Calculating Variance of a Sum of Independent Random Variables

[Gauss M.D.]

Homework Statement

During a two hour window, people are given the option of calling number X, donating $9.90, or number Y, donating $0.50.

X is Poisson distributed with 1500 calls/minute. Y is Poisson with 3750 calls/minute.

What is the probability that more than $2,000,000 is raised?

Homework Equations

The Attempt at a Solution

X = number of calls to number X in 120 minutes = Po(120*1500) = Po(180000)

Y = number of calls to number Y in 120 minutes = Po(120*3750) = Po(450000)

Let Z = 9.9X + 0.5Y. We're looking for P(Z > 2,000,000).
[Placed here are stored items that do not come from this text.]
-- ==== Sys2Proof/Tests/Slice0.lean ====
section
/-! SUPPORT. Tests: the smoke test of WellFormed, decoding from words written out from the spec's tables, one-step
vectors of spec/95_test_vectors.md, and a witness for the hypotheses of every statement. -/

namespace Sys2Proof.Tests

open Sys2Proof.Machine

/-! ## WellFormed -/

/-- R125 (a): `MOV R0,@R0` is no instruction. -/
theorem test_wellFormed_refuses_mov_r0_table : (Instr.movRnTab 0).wellFormed = false := by decide

theorem test_wellFormed_accepts_mov_r1_table : (Instr.movRnTab 1).wellFormed = true := by decide

/-! ## Decoding -/

/-- The words are the instruction and nothing is left over. -/
def decodesTo (ws : List Word10) (i : Instr) : Bool :=
  match decode .split ws with
  | .ok (j, []) => j == i
  | _ => false

/-- The words are refused for this reason. -/
def decodeRefuses (ws : List Word10) (e : DecodeError) : Bool :=
  match decode .split ws with
  | .ok _ => false
  | .error x => x == e

/-- Words of spec/opcode_table.json (R121) with n = 5, data4 = 9H, data8 = 5AH, data10 = 232H, addr = 2AAH. -/
theorem test_decode_accumulator :
    ([
      ([0b1101100101#10], .anlR0n 5),
      ([0b1101000101#10], .anlR1n 5),
      ([0b1101010000#10], .anlTabH),
      ([0b1101110000#10], .anlTabL),
      ([0b1101110001#10, 0b0000001001#10], .anlData4 9),
      ([0b1110100101#10], .orlR0n 5),
      ([0b1110000101#10], .orlR1n 5),
      ([0b1110010000#10], .orlTabH),
      ([0b1110110000#10], .orlTabL),
      ([0b1110110001#10, 0b0000001001#10], .orlData4 9),
      ([0b1010100101#10], .xrlR0n 5),
      ([0b1010000101#10], .xrlR1n 5),
      ([0b1010010000#10], .xrlTabH),
      ([0b1010110000#10], .xrlTabL),
      ([0b1010110001#10, 0b0000001001#10], .xrlData4 9),
      ([0b1010010011#10], .incA),
      ([0b1110010011#10], .rlA),
      ([0b1111010011#10], .rlzA)
    ] : List (List Word10 × Instr)).all (fun x => decodesTo x.1 x.2) = true := by
  decide

/-- Words of spec/opcode_table.json (R121) with n = 5, data4 = 9H, data8 = 5AH, data10 = 232H, addr = 2AAH. -/
theorem test_decode_input_output :
    ([
      ([0b1111111000#10], .inP00),
      ([0b1111111001#10], .inP01),
      ([0b1111111011#10], .inP03),
      ([0b1111111100#10], .inP04),
      ([0b1111011000#10], .inP10),
      ([0b1111011001#10], .inP11),
      ([0b1111011011#10], .inP13),
      ([0b1111011100#10], .inP14),
      ([0b0010111000#10], .outP00),
      ([0b0010111001#10], .outP01),
      ([0b0010111011#10], .outP03),
      ([0b0010111100#10], .outP04),
      ([0b0010011000#10], .outP10),
      ([0b0010011001#10], .outP11),
      ([0b0010011011#10], .outP13),
      ([0b0010011100#10], .outP14),
      ([0b0011011000#10, 0b0010101010#10], .outP0Data8 0x5A),
      ([0b0011011001#10, 0b0010101010#10], .outP1Data8 0x5A),
      ([0b0011011011#10, 0b0010101010#10], .outP3Data8 0x5A),
      ([0b0011011100#10, 0b0010101010#10], .outP4Data8 0x5A)
    ] : List (List Word10 × Instr)).all (fun x => decodesTo x.1 x.2) = true := by
  decide

/-- Words of spec/opcode_table.json (R121) with n = 5, data4 = 9H, data8 = 5AH, data10 = 232H, addr = 2AAH. -/
theorem test_decode_port_logic :
    ([
      ([0b1101111000#10], .anlP00),
      ([0b1101111001#10], .anlP01),
      ([0b1101111011#10], .anlP03),
      ([0b1101111100#10], .anlP04),
      ([0b1101011000#10], .anlP10),
      ([0b1101011001#10], .anlP11),
      ([0b1101011011#10], .anlP13),
      ([0b1101011100#10], .anlP14),
      ([0b1110111000#10], .orlP00),
      ([0b1110111001#10], .orlP01),
      ([0b1110111011#10], .orlP03),
      ([0b1110111100#10], .orlP04),
      ([0b1110011000#10], .orlP10),
      ([0b1110011001#10], .orlP11),
      ([0b1110011011#10], .orlP13),
      ([0b1110011100#10], .orlP14),
      ([0b1010111000#10], .xrlP00),
      ([0b1010111001#10], .xrlP01),
      ([0b1010111011#10], .xrlP03),
      ([0b1010111100#10], .xrlP04),
      ([0b1010011000#10], .xrlP10),
      ([0b1010011001#10], .xrlP11),
      ([0b1010011011#10], .xrlP13),
      ([0b1010011100#10], .xrlP14)
    ] : List (List Word10 × Instr)).all (fun x => decodesTo x.1 x.2) = true := by
  decide

/-- Words of spec/opcode_table.json (R121) with n = 5, data4 = 9H, data8 = 5AH, data10 = 232H, addr = 2AAH. -/
theorem test_decode_transfer :
    ([
      ([0b1111100101#10], .movAR0n 5),
      ([0b1111000101#10], .movAR1n 5),
      ([0b1111010000#10], .movATabH),
      ([0b1111110000#10], .movATabL),
      ([0b1111110001#10, 0b0000001001#10], .movAData4 9),
      ([0b0010100101#10], .movR0nA 5),
      ([0b0010000101#10], .movR1nA 5),
      ([0b0011000101#10, 0b0010101010#10], .movRnData8 5 0x5A),
      ([0b0011100101#10], .movRnTab 5)
    ] : List (List Word10 × Instr)).all (fun x => decodesTo x.1 x.2) = true := by
  decide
Z should have an expectation of 1,782,000 + 225,000 = 2,007,000.

Now I want to approximate Z = Po(μ) with Z ≈ N(μ,σ). But I can't work out the standard deviation for Z. Using $\sqrt{μ}$ doesn't give me the right answer.

 

[Ray Vickson]

Homework Statement

During a two hour window, people are given the option of calling number X, donating $9.90, or number Y, donating $0.50.

X is Poisson distributed with 1500 calls/minute. Y is Poisson with 3750 calls/minute.

What is the probability that more than $2,000,000 is raised?

Homework Equations

The Attempt at a Solution

X = number of calls to number X in 120 minutes = Po(120*1500) = Po(180000)

Y = number of calls to number Y in 120 minutes = Po(120*3750) = Po(450000)

Let Z = 9.9X + 0.5Y. We're looking for P(Z > 2,000,000).

Z should have an expectation of 1,782,000 + 225,000 = 2,007,000.

Now I want to approximate Z = Po(μ) with Z ≈ N(μ,σ). But I can't work out the standard deviation for Z. Using $\sqrt{μ}$ doesn't give me the right answer.

I would bet that you have already seen how to do it, but may have forgotten. So, if X and Y are independent random variables and a, b are numbers, how does the variance of Z = a*X + b*Y relate to Var(X) and Var(Y)? There is a standard formula. It is used over and over and over again, so you should get to know it if you don't already or have forgotten it.